■ Exercise aim ■
Pull out every line below that contains the word "instance".

■ Information ■

-- ==== Sys2Proof/Machine/State.lean ====
section
/-! DEFINITION. The state of A4CORE as plain data: every piece of state spec/10_state.md R20 names, and
beside it the model's own fields (the host's transactions, the core's answers, the instance's chroma
table). The state after reset, and why a step can stop. -/

namespace Sys2Proof.Machine

open Sys2Proof

/-- Four things, one for each block position (spec/00_scope.md R19). -/
structure Quad (α : Type) where
  tl : α
  tr : α
  bl : α
  br : α
deriving DecidableEq, Repr

/-- A pixel register PX[k] (spec/10_state.md R21). -/
structure Pixel where
  r : Half
  g : Half
  b : Half
deriving DecidableEq, Repr

/-- A colour-sample register CS[k] (spec/10_state.md R35). -/
structure Sample where
  y  : QNum
  pb : QNum
  pr : QNum
deriving DecidableEq, Repr

/-- The coefficient registers CF (spec/10_state.md R36). -/
structure Coeffs where
  a  : QNum
  b  : QNum
  c  : QNum
  d  : QNum
  pb : QNum
  pr : QNum
deriving DecidableEq, Repr

/-- The quantised registers Q, each 32 bits two's complement (spec/10_state.md R22). -/
structure Quant where
  a  : Word
  b  : Word
  c  : Word
  d  : Word
  pb : Word
  pr : Word
deriving DecidableEq, Repr

/-- The fields of STATUS (spec/10_state.md R33). The reserved bits 3:2 and 31:27 have no storage: they
read 0 and nothing writes them. -/
structure Status where
  /-- Bit 0: a fault was recorded; the core is in the abort state. -/
  err    : Bool
  /-- Bit 1: CSCI clamped at least one channel since reset. -/
  sat    : Bool
  /-- Bits 7:4: cause code of the recorded fault, 0 for none. -/
  cause  : BitVec 4
  /-- Bits 15:8: bits [7:0] of the command word whose operation faulted. -/
  eop    : Byte
  /-- Bits 23:16: opcode of the elementary operation that faulted. -/
  estage : Byte
  /-- Bits 26:24: information value of the fault. -/
  einfo  : BitVec 3
deriving DecidableEq, Repr

/-- One host transaction (spec/20_memory.md R60) or a hardware reset (spec/70_reset_and_hazards.md R250).
Only 32-bit bus accesses exist (R64), so no access carries a width. -/
inductive Transaction where
  /-- `MemRead(addr, 4)`. -/
  | read (addr : Nat)
  /-- `MemWrite(addr, 4, v)`. -/
  | write (addr : Nat) (v : Word)
  /-- `Feed(bytes)`. -/
  | feed (bytes : List Byte)
  /-- `Drain(n)`. -/
  | drain (n : Nat)
  /-- A hardware reset. -/
  | hreset
deriving DecidableEq, Repr

/-- What the core answers to a transaction (spec/20_memory.md R62, R63, R70). Feed and a hardware reset
have no answer. -/
inductive Answer where
  /-- `OKAY` to a bus write. -/
  | okay
  /-- `OKAY(v)` to a bus read. -/
  | value (v : Word)
  /-- `BUSERR`, which carries no data (R67). -/
  | busErr
  /-- The bytes a Drain returns. -/
  | bytes (bs : List Byte)
deriving DecidableEq, Repr

/-- The state of one A4CORE and its host. -/
structure State where
  /-- PX[0..3] (spec/10_state.md R21). -/
  px      : Quad Pixel
  /-- Q (spec/10_state.md R22). -/
  q       : Quant
  /-- W (spec/10_state.md R23). -/
  w       : Word
  /-- CS[0..3] (spec/10_state.md R35). -/
  cs      : Quad Sample
  /-- CF (spec/10_state.md R36). -/
  cf      : Coeffs
  /-- DEN (spec/10_state.md R34). -/
  den     : Half
  /-- STATUS (spec/10_state.md R33). -/
  status  : Status
  /-- IFIFO, next byte to be consumed first (spec/10_state.md R40). -/
  ififo   : List Byte
  /-- OFIFO, next byte to be drained first (spec/10_state.md R40). -/
  ofifo   : List Byte
  /-- The chroma table of the instance: a constant of the instance, not state of the spec's
  (spec/10_state.md R41); no step writes it. DESIGN CHOICE, safe: log entry 2. -/
  table   : ChromaTable
  /-- The host's transactions still to come, oldest first. The model's own field. DESIGN CHOICE: log entry 1. -/
  script  : List Transaction
  /-- The core's answers so far, oldest first. The model's own field. DESIGN CHOICE: log entry 1. -/
  answers : List Answer
deriving DecidableEq, Repr

/-- Why the machine would stop with a fault: it never does. Every fault of A4CORE is a record in STATUS
after which the machine goes on in the abort state (spec/60_exceptions.md R222, R224), so it is a next
state, and nothing is stuck (spec/93_implementation_defined.md section 2). The type has no constructor,
and nothing raises it. -/
inductive Fault where
deriving DecidableEq, Repr

/-- Why a step has no meaning. -/
inductive Refusal where
  /-- Raised by `exec` only, for an instruction that has no meaning yet. Safe. -/
  | notModelled (mnemonic : String)
  /-- Raised by the transaction Drain(n) with n greater than the number of bytes in OFIFO: the host never
  asks for it and the model has no such transaction (spec/20_memory.md R70;
  spec/93_implementation_defined.md I6, `refuse`). No instruction raises it. Safe. -/
  | drainBeyondOutput
deriving DecidableEq, Repr

/-! ## Reset values (spec/10_state.md R45) -/

/-- The same thing at all four positions. -/
def Quad.all {α : Type} (x : α) : Quad α := ⟨x, x, x, x⟩

/-- The machine right after a hardware reset (spec/10_state.md R45): every register 0, both FIFOs empty.
The model's own fields: nothing is outstanding, nothing was answered (log entry 1), and the table is the
instance's (log entry 2). -/
def State.reset : State where
  px      := Quad.all ⟨0, 0, 0⟩
  q       := ⟨0, 0, 0, 0, 0, 0⟩
  w       := 0
  cs      := Quad.all ⟨0, 0, 0⟩
  cf      := ⟨0, 0, 0, 0, 0, 0⟩
  den     := 0
  status  := ⟨false, false, 0, 0, 0, 0⟩
  ififo   := []
  ofifo   := []
  table   := Config.chromaTable
  script  := []
  answers := []

end Sys2Proof.Machine
end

■ Result of this exercise ■
beside it the model's own fields (the host's transactions, the core's answers, the instance's chroma
  /-- The chroma table of the instance: a constant of the instance, not state of the spec's
instance's (log entry 2). -/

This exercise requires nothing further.